What you are asked to do - From the line that contains "sendReply s r" through the line that contains "match x.after with", output every line of the listing below exactly and leave out all the rest.

Records provided -
↓↓↓

-- ==== Sys2Proof/Machine/LinkCommands.lean ====
section
/-! DEFINITION. The message link (Part 11): its own requests, the kind table, the receiver, the transmitter, supervision. -/

namespace Sys2Proof.Machine

/-! ### The link unit's own requests (R178) -/

/-- PING (R178 a). -/
def answerPing (body : List Byte) (s : State) : State × Answer := readRequest body (fun _ => []) s

/-- The paused mark set or cleared. -/
def answerPause (on : Bool) (body : List Byte) (s : State) : State × Answer :=
  if body.isEmpty then (s.setLink { s.link with paused := on }, .bare .ok) else (s, .bare .form)

/-- PAUSE NOTICES (R178 b). -/
def answerPauseNotices (body : List Byte) (s : State) : State × Answer := answerPause true body s

/-- RESUME NOTICES (R178 c). -/
def answerResumeNotices (body : List Byte) (s : State) : State × Answer := answerPause false body s

/-- PING as a command. -/
def execPing (tag : Byte) (body : List Byte) (s : State) : Host.Outcome State Fault Refusal :=
  submit 0x01 tag body (answerPing body) s

/-- PAUSE NOTICES as a command. -/
def execPauseNotices (tag : Byte) (body : List Byte) (s : State) : Host.Outcome State Fault Refusal :=
  submit 0x05 tag body (answerPauseNotices body) s

/-- RESUME NOTICES as a command. -/
def execResumeNotices (tag : Byte) (body : List Byte) (s : State) : Host.Outcome State Fault Refusal :=
  submit 0x06 tag body (answerResumeNotices body) s

/-! ### The kind table (section 11.5) -/

/-- The block's answer to a request of a kind, or none for a kind that the table does not list. -/
def answerByKind (kind tag : Byte) (body : List Byte) : Option (State → State × Answer) :=
  match kind.toNat with
  | 0x01 => some (answerPing body)
  | 0x02 => some (answerReadStatus body)
  | 0x03 => some (answerSetMode body)
  | 0x04 => some (answerRestart body)
  | 0x05 => some (answerPauseNotices body)
  | 0x06 => some (answerResumeNotices body)
  | 0x10 => some (answerWriteSetting body)
  | 0x11 => some (answerReadSetting body)
  | 0x12 => some (answerWriteGeometry body)
  | 0x13 => some (answerReadGeometry body)
  | 0x14 => some (answerWriteTariffWindows body)
  | 0x15 => some (answerReadTariffWindows body)
  | 0x16 => some (answerCommitSettings tag body)
  | 0x17 => some (answerSetClock body)
  | 0x18 => some (answerReadClock body)
  | 0x20 => some (answerReadLevel body)
  | 0x21 => some (answerSimulateInputs body)
  | 0x22 => some (answerReadPlan body)
  | 0x23 => some (answerBoost body)
  | 0x24 => some (answerCancelBoost body)
  | 0x25 => some (answerReadPumps body)
  | 0x26 => some (answerLockPump body)
  | 0x27 => some (answerUnlockPump body)
  | 0x28 => some (answerMoveValve tag body)
  | 0x29 => some (answerHomeValve tag body)
  | 0x2A => some (answerStopValve body)
  | 0x2B => some (answerReadValves body)
  | 0x2C => some (answerReadGuard body)
  | 0x2D => some (answerClearTrip body)
  | 0x2E => some (answerReadZones body)
  | 0x2F => some (answerReadLoads body)
  | 0x30 => some (answerQueryAlarm body)
  | 0x31 => some (answerAckAlarm body)
  | 0x32 => some (answerReadAlarms body)
  | 0x33 => some (answerReadTrend body)
  | 0x34 => some (answerClearTrend tag body)
  | 0x35 => some (answerReadCounters body)
  | 0x36 => some (answerSetCounter body)
  | 0x37 => some (answerResetCounter body)
  | _ => none

/-- A request carried out by its kind (R177 a to d). -/
def carryOutRequest (r : Request) (s : State) : State :=
  match answerByKind r.kind r.tag r.body with
  | some answer => carryOut r.kind r.tag answer s
  | none => carryOutUnknown r.kind r.tag s

/-- The request at the head of the queue leaves it and is carried out while the reply slot is empty (R177). -/
def serveQueue (s : State) : State :=
  match s.link.slot, s.link.queue with
  | none, r :: rest => carryOutRequest r (s.setLink { s.link with queue := rest })
  | _, _ => s

/-- UNKNOWN_KIND (R177 a): a request whose kind the table does not list is answered UNKNOWN; a kind that it does list is
carried out as that request (log 27). -/
def execUnknownKind (kind tag : Byte) (body : List Byte) (s : State) : Host.Outcome State Fault Refusal :=
  .next (if s.clearToAnswer then carryOutRequest ⟨kind, tag, body⟩ s else s.enqueue ⟨kind, tag, body⟩)

/-! ### The receiver (R176, R179) -/

/-- The end of a silence in the event of a good frame (R179). -/
def State.endSilence (s : State) : State :=
  if s.link.silence then
    let s := s.setLink { s.link with silence := false, flags := s.link.flags.raise .silent }
    let x := silenceHanded false s.plant
    s.act (x.1, .cond .hostSilent false :: x.2)
  else s

/-- A good frame taken (R176, R179): supervision restarts, a silence ends, the request joins the queue or is dropped, and
the queue is served. -/
def State.goodFrame (s : State) (r : Request) : State :=
  serveQueue ((s.setLink { s.link with rx := none, supervision := 0 }).endSilence.enqueue r)

/-- A frame dropped (R176): the receiver returns to HUNTING. -/
def State.dropFrame (s : State) (f : LinkFlag) : State := (s.setLink { s.link with rx := none }).linkFault f

/-- A length byte that the receiver accepts (R175 b). -/
def lengthAccepted (b : Byte) : Bool := 2 ≤ b.toNat && b.toNat ≤ Config.lengthTop

/-- The bytes from the length byte to the end of the check (R175). -/
def frameLength (bs : List Byte) : Nat := (bs.headD 0).toNat + 3

/-- A complete run of bytes after the lead: whether its check is right (R175). -/
def checkRight (bs : List Byte) : Bool :=
  let n := bs.length - 2
  u16 (crc (bs.take n)).toNat == bs.drop n

/-- The request that a complete run of bytes carries (R175). -/
def requestIn (bs : List Byte) : Request := ⟨bs.getD 1 0, bs.getD 2 0, (bs.drop 3).take (bs.length - 5)⟩

/-- One byte taken by the receiver (R176). -/
def receiveByte (s : State) (b : Byte) : State :=
  match s.link.rx with
  | none => if b = Config.leadByte then s.setLink { s.link with rx := some [] } else s
  | some bs =>
    let bs := bs ++ [b]
    if bs.length = 1 && !lengthAccepted b then s.dropFrame .check
    else if bs.length < frameLength bs then s.setLink { s.link with rx := some bs }
    else if checkRight bs then s.goodFrame (requestIn bs)
    else s.dropFrame .check

/-- RECEIVE_FRAME (R176): bytes arrive without a gap and are taken one after another. -/
def execReceiveFrame (bytes : List Byte) (s : State) : Host.Outcome State Fault Refusal := .next (bytes.foldl receiveByte s)

/-- RECEIVE_GAP_TIMEOUT (R176): a partial frame is dropped for a gap; in HUNTING there is none. -/
def execReceiveGapTimeout (s : State) : Host.Outcome State Fault Refusal :=
  .next (if s.link.rx.isSome then s.dropFrame .gap else s)

/-! ### Supervision (R179) -/

/-- Silence begins (R179 a to d). -/
def beginSilence (s : State) : State :=
  let s := s.setLink { s.link with silence := true, paused := false, supervision := s.env.cfg.set.supervision }
  let x := silenceHanded true s.plant
  s.act (x.1, .cond .hostSilent true :: .endBoost .silent :: x.2)

/-- SILENCE_START (R179): the supervision timer has reached the period. -/
def execSilenceStart (s : State) : Host.Outcome State Fault Refusal :=
  .next (if s.env.cfg.set.supervision != 0 && !s.link.silence then beginSilence s else s)

/-! ### The transmitter (R178) -/

/-- A frame put on the line. -/
def State.send (s : State) (bytes : List Byte) (after : After) : State :=
  s.setLink { s.link with sending := some ⟨bytes, after⟩ }

/-- The reply in the slot sent (R178 a): the slot empties, and the next request may leave the queue. -/
def sendReply (s : State) (r : Reply) : State :=
  serveQueue ((s.setLink { s.link with slot := none }).send (frameBytes r.kind r.tag r.body) r.after)

/-- The notice at the head of the queue sent (R178 b). -/
def sendNotice (s : State) (n : Notice) (rest : List Notice) : State :=
  (s.setPlant (s.plant.setTelem { s.plant.telem with queue := rest })).send (frameBytes n.kind.byte n.tag n.body) .nothing

/-- TRANSMIT_NEXT_FRAME (R178): with the line free, the reply first, then the head of the notice queue unless notices are
paused, otherwise nothing. -/
def execTransmitNextFrame (s : State) : Host.Outcome State Fault Refusal :=
  .next (
    if s.link.sending.isSome then s
    else
      match s.link.slot, s.plant.telem.queue, s.link.paused with
      | some r, _, _ => sendReply s r
      | none, n :: rest, false => sendNotice s n rest
      | _, _, _ => s)

/-- FRAME_SENT (R174, R178, R189): the line is free; the restart of RESTART or the new line rate follows. -/
def execFrameSent (s : State) : Host.Outcome State Fault Refusal :=
  .next (
    match s.link.sending with
    | none => s
    | some x =>
      let s := s.setLink { s.link with sending := none }
      match x.after with
      | .nothing => s
      | .restart => restart .request s
      | .lineRate rate => s.setLink { s.link with rate := rate, rx := none })

end Sys2Proof.Machine
end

↑↑↑

Solution -
      | some r, _, _ => sendReply s r
      | none, n :: rest, false => sendNotice s n rest
      | _, _, _ => s)

/-- FRAME_SENT (R174, R178, R189): the line is free; the restart of RESTART or the new line rate follows. -/
def execFrameSent (s : State) : Host.Outcome State Fault Refusal :=
  .next (
    match s.link.sending with
    | none => s
    | some x =>
      let s := s.setLink { s.link with sending := none }
      match x.after with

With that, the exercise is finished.